Abstract:
The Web has drastically changed the online availability of data and the amount of
electronically exchanged information. However, the volume and heterogeneity of the
information that is available online via Websites or databases make it difficult for a
user to visit each and every Website that is relevant to the information needed. Primary
search tools i.e. search engines, subject directories and social network search engines
are not enough to meet the requirements of the information seeker.
Traditional search engines are based on keyword or phrase search, without taking into
account the semantics of the word or phrase, and hence may not provide the desired
results to the user. Other traditional search tools suffer from low recall and precision.

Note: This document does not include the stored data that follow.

/-- The ACS controls of the vDSP applied to what enters at its bound device port (R189, R190), with PCI Express's meaning of
each control: source validation, translation blocking, upstream forwarding of what is addressed to the port it entered by, request and
completion redirect, egress control, direct translated peer-to-peer. [log: PRESUMED 224] -/
def Dev.acsApply (s : Dev) (p : Pkt) (t : Tlp) (n : Nat) (d : Dest) : Dest :=
  let ctl := (s.ctlOf p.vs n).acsCtl
  let vec := (s.ctlOf p.vs n).acsVec
  let req := !tlpCompletion t.kind
  if req ∧ ctl.testBit 0 ∧ p.srcCode ≠ n then .acs
  else if req ∧ ctl.testBit 1 ∧ (t.translated ∨ t.transReq) then .acs
  else match d with
    | .to g x =>
      match (s.bindings p.par).find? fun b => b.vs == p.vs && b.dgpa == g with
      | none => d
      | some b =>
        let up := match s.hgpa p.par p.vs with
          | some h => Dest.to h none
          | none => d
        if g = s.gpa p.port then (if ctl.testBit 4 then up else .drop (if req then 1 else 2))
        else if req then
          if t.translated ∧ ctl.testBit 6 then d
          else if ctl.testBit 5 ∧ vec.testBit b.vdsp then (if ctl.testBit 2 then up else .acs)
          else if ctl.testBit 2 then up else .to g x
        else if ctl.testBit 3 ∧ ¬ t.ro then up else d
    | _ => d

/-- The lock of a VS (XB_LOCK). -/
def Dev.lockHeld (s : Dev) (vs : Nat) : Bool := s.fbit Fld.XB_LOCK.HELD vs

/-- The destination of a TLP that entered at a host or device port. -/
def Dev.resolveTlp (s : Dev) (p : Pkt) (t : Tlp) : Dest :=
  if p.vs = noVs then .unbound else
  let host := s.isHost p.port
  let hg := s.hgpa p.par p.vs
  let up : Dest := match hg with
    | some h => .to h none
    | none => .drop 2
  let base : Dest := match t.kind with
    | .memRd | .memWr | .ioRd | .ioWr | .fetchAdd | .swap | .cas => s.byAddress p.par p.vs (!host) t
    | .memRdLk =>
      if !host then .lockUr else
        match s.byAddress p.par p.vs false t with
        | .to g x =>
          if s.lockHeld p.vs ∧ (s.fget Fld.XB_LOCK.DGPA p.vs ≠ g ∨ s.fbit Fld.XB_LOCK.BROKEN p.vs) then .lockUr else .to g x
        | d => d
    | .cfgRd | .cfgWr | .cpl | .cplD | .cplLk | .cplDLk => s.byId p.par p.vs p.idCode t.target t.tag
    | .unlock => if host ∧ s.lockHeld p.vs then .to (s.fget Fld.XB_LOCK.DGPA p.vs) none else if host then .silent else up
    | .msg | .vdm =>
      match t.route with
      | .toRoot | .gather => up
      | .byAddress => s.byAddress p.par p.vs (!host) t
      | .byId => s.byId p.par p.vs p.idCode t.target t.tag
      | .broadcast => .all (((s.bindings p.par).filter fun b => b.vs == p.vs).map (·.dgpa))
      | .local => .to (s.gpa 52) none
  if host then base
  else match s.bindAt p.par p.port with
    | some b => s.acsApply p t b.vdsp base
    | none => base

These tools do not provide comprehensive coverage of the Web. To overcome these
problems, meta-search engines aim to offer topic-specific search using multiple
heterogeneous search engines.
In the human resource domain, traditional methods of job/employee search i.e.
newspapers, magazines, advertising at job fairs, employment recruitment agencies and
registering with search firms, lack the ability for search in the modern employment
market. In this dissertation, we propose a new configurable meta-search engine in the
human resource domain to provide an ideal platform for meta-search provider and a
job seeker. Our aim is to combine the respective benefits of vertical search engines,
meta-search engines and semantic search engines within a domain-specific context, in
which there is a well-understood domain ontology.
We are concerned with techniques to support two key aspects of meta-search engines:
i) meta-search engine creation by meta-search engine providers and ii) meta-search
engine usage for information seekers. One of the important challenges in accessing
heterogeneous and distributed data via a meta-search engine is schema/data matching
and integration. We describe an approach to schema and data integration for meta-
search engines. During the matching and integration process, we need to handle
syntactic, semantic and structural heterogeneity between multiple information sources.
In this dissertation, our main objective is to resolve semantic conflicts. Our approach is
a hybrid one, in that we use multiple matching criteria and multiple matchers. We
employ several element levels, structure levels and ontology based techniques during
the integration process. A domain ontology serves as a global ontology and allows us
to resolve semantic heterogeneity. Our matching process handles different mapping
cardinalities (1:1, 1:n, n:1, m:n). The mappings derived are used to generate an
integrated meta-search query interface, to support query processing in the meta-search
engine, and to resolve semantic conflicts arising during result extraction from the
source search engines. Experiments conducted in the job search domain show that the
cumulative use of element-level, structure- level and ontology-based techniques
increases the correctness of matching during the automatic integration of source search
interfaces.
The system supports meta-search provider in the quick development of meta-search
engines and is able to understand and integrate schemas from different job search
engines semantically. Meta-search provider can easily integrate the new search engines
in the meta-search engine. The system can help job seekers in the job search without
visiting multiple search engines. Job seekers do not need to spend their time to comb
through large numbers of job results in searching for the relevant job. The system can
semantically understand the job results and rank them for the job seekers.
An important aspect of our meta-search in human resource domain is that it has been
designed by applying semantic Web technologies, to solve the problems of meta-
search developers and job seekers. We provide the solutions for automatic integration
of data, structures and processes in human resource domain into a meta-search by the
use of our modelled domain ontology and multiple matchers. We have used HR-XML
and different classification schemes in the construction of domain ontology and
integrated interface for the meta-search engine. Our modelled domain ontology and
HR-XML for the generation of integrated schema and integrated interface are used to
understand the meaning of terms and to improve the quality of search interface and
search results.
Flexible and re-useable design patterns have been introduced for the creation process,
usage process and different components of meta-search engine. Design pattern for the
creation process helps the meta-search provider and design pattern for the usage
process helps the job seeker. Design patterns for different components of meta-search
engine help the new developers to speed up the development process.
Meta-search increases the Web coverage for job seeker by the combination of
specialized search engine, multiple search engines and semantic search into one. We
hope that new meta-search engine can be helpful in reducing the unemployment rate of
a country.